The system of constitutional democracy in the most recent postwar era in Europe was organized around a model of rotating the exercise of government between left and right in all countries (and, after 1978, also in Spain, complemented by the nationalist and/or independentist forces). This took place within the framework of a capitalist system in evolution that was subject to reforms – but not subject to discussion of fundamental issues. The terms were those of Yalta. This model is in crisis. In fact, third forces have already emerged in the electoral fields of many European countries that disrupt this dual scheme. In this regard we must ask ourselves if the construction of the new constitutional structure of the European Union did not begin precisely from the moment of foreseeing the crisis of the postwar constitutional model – and, at any rate, from the moment of perceiving incontinence already visible in the classical democratic model. This structure presented itself as a guarantee that a capitalist model of development could be maintained as its nation-state forms decayed. On the other hand, the left as much as the right have slipped towards the “center,” creating artificial forms of representation and governance geared towards an equilibrium that was supposed to guarantee stability into the future, eliminating all dialectic of reform or transformation.
Against this backdrop, the situation today is changing rapidly.
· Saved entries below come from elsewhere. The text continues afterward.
/-! ### State.withdrawWrite -/

@[simp] theorem State.withdrawWrite_decType (s : State) (o : List Byte) : (s.withdrawWrite o).decType = s.decType := by
  unfold State.withdrawWrite; split <;> rfl
@[simp] theorem State.withdrawWrite_dec (s : State) (o : List Byte) : (s.withdrawWrite o).dec = s.dec := by
  unfold State.withdrawWrite; split <;> rfl
@[simp] theorem State.withdrawWrite_adp (s : State) (o : List Byte) : (s.withdrawWrite o).adp = s.adp := by
  unfold State.withdrawWrite; split <;> rfl
@[simp] theorem State.withdrawWrite_io (s : State) (o : List Byte) : (s.withdrawWrite o).io = s.io := by
  unfold State.withdrawWrite; split <;> rfl
@[simp] theorem State.withdrawWrite_reqCh (s : State) (o : List Byte) : (s.withdrawWrite o).reqCh = s.reqCh := by
  unfold State.withdrawWrite; split <;> rfl
@[simp] theorem State.withdrawWrite_rspCh (s : State) (o : List Byte) : (s.withdrawWrite o).rspCh = s.rspCh := by
  unfold State.withdrawWrite; split <;> rfl
@[simp] theorem State.withdrawWrite_held (s : State) (o : List Byte) : (s.withdrawWrite o).held = s.held := by
  unfold State.withdrawWrite; split <;> rfl
@[simp] theorem State.withdrawWrite_byteReq (s : State) (o : List Byte) : (s.withdrawWrite o).byteReq = s.byteReq := by
  unfold State.withdrawWrite; split <;> rfl
@[simp] theorem State.withdrawWrite_writeReq (s : State) (o : List Byte) : (s.withdrawWrite o).writeReq = s.writeReq := by
  unfold State.withdrawWrite; split <;> rfl
@[simp] theorem State.withdrawWrite_ans (s : State) (o : List Byte) : (s.withdrawWrite o).ans = s.ans := by
  unfold State.withdrawWrite; split <;> rfl
@[simp] theorem State.withdrawWrite_src (s : State) (o : List Byte) : (s.withdrawWrite o).src = s.src := by
  unfold State.withdrawWrite; split <;> rfl
@[simp] theorem State.withdrawWrite_program (s : State) (o : List Byte) : (s.withdrawWrite o).program = s.program := by
  unfold State.withdrawWrite; split <;> rfl
@[simp] theorem State.withdrawWrite_blocking (s : State) (o : List Byte) : (s.withdrawWrite o).blocking = s.blocking := by
  unfold State.withdrawWrite; split <;> rfl
@[simp] theorem State.withdrawWrite_received (s : State) (o : List Byte) : (s.withdrawWrite o).received = s.received := by
  unfold State.withdrawWrite; split <;> rfl
@[simp] theorem State.withdrawWrite_srcSent (s : State) (o : List Byte) : (s.withdrawWrite o).srcSent = s.srcSent := by
  unfold State.withdrawWrite; split <;> rfl
@[simp] theorem State.withdrawWrite_snkSent (s : State) (o : List Byte) : (s.withdrawWrite o).snkSent = s.snkSent := by
  unfold State.withdrawWrite; split <;> rfl
@[simp] theorem State.withdrawWrite_agenda (s : State) (o : List Byte) : (s.withdrawWrite o).agenda = s.agenda := by
  unfold State.withdrawWrite; split <;> rfl

/-- A withdrawn write leaves on the sink a part of what was offered, from its first byte on (R81, R101). -/
theorem State.withdrawWrite_snk_grows (s : State) (o : List Byte) :
    ∃ p, p <+: o ∧ (s.withdrawWrite o).snk = s.snk.map (· ++ p) := by
  unfold State.withdrawWrite
  split
  · exact ⟨_, List.take_prefix _ _, rfl⟩
  · exact ⟨[], List.nil_prefix, by cases s.snk <;> simp⟩

/-- A write still outstanding is withdrawn with one draw of the free prefix (R81, R101). -/
theorem State.withdrawWrite_waiting (s : State) (o : List Byte) (h : s.writeReq = .waiting) :
    s.withdrawWrite o = { s with
      snk := s.snk.map (· ++ o.take (Config.sinkPrefix s.draws)), draws := s.draws + 1 } := by
  simp [State.withdrawWrite, h]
The Greek crisis is beginning to reveal that this homogeneity of the power of command (composed of “right” and “left”) represents a conservative and frequently outright reactionary function. On the one hand, the right thinks of Europe as its own spoils. The way in which those on the right, until now a majority in Europe, have acted and continue to act shows that they want a Europe that is their exclusive product – a true objectification. On the other hand, if we look to the socialist governments, trapped in a centrist block that allows them to manage partial interests, it can be observed that they have renounced all hope of renewal. Examples of this include the embarrassing harakiri of Zapatero in May 2010 or the self-destruction of the Greek PASOK.
The European Union, as it has been formed and as it appears today, governed by a political “center” – which is capable of conducting extremist and devastating actions in defense of capitalist equilibriums – is subject to blackmail and may be destined to shatter. How much more the European multitudes understood that, in a globalized world, only a continental organization can allow for the satisfaction of the vital needs of the populations; the European political classes are proven to be less disposed to enter a political Union – unless it be built to directly and exclusively satisfy their interests.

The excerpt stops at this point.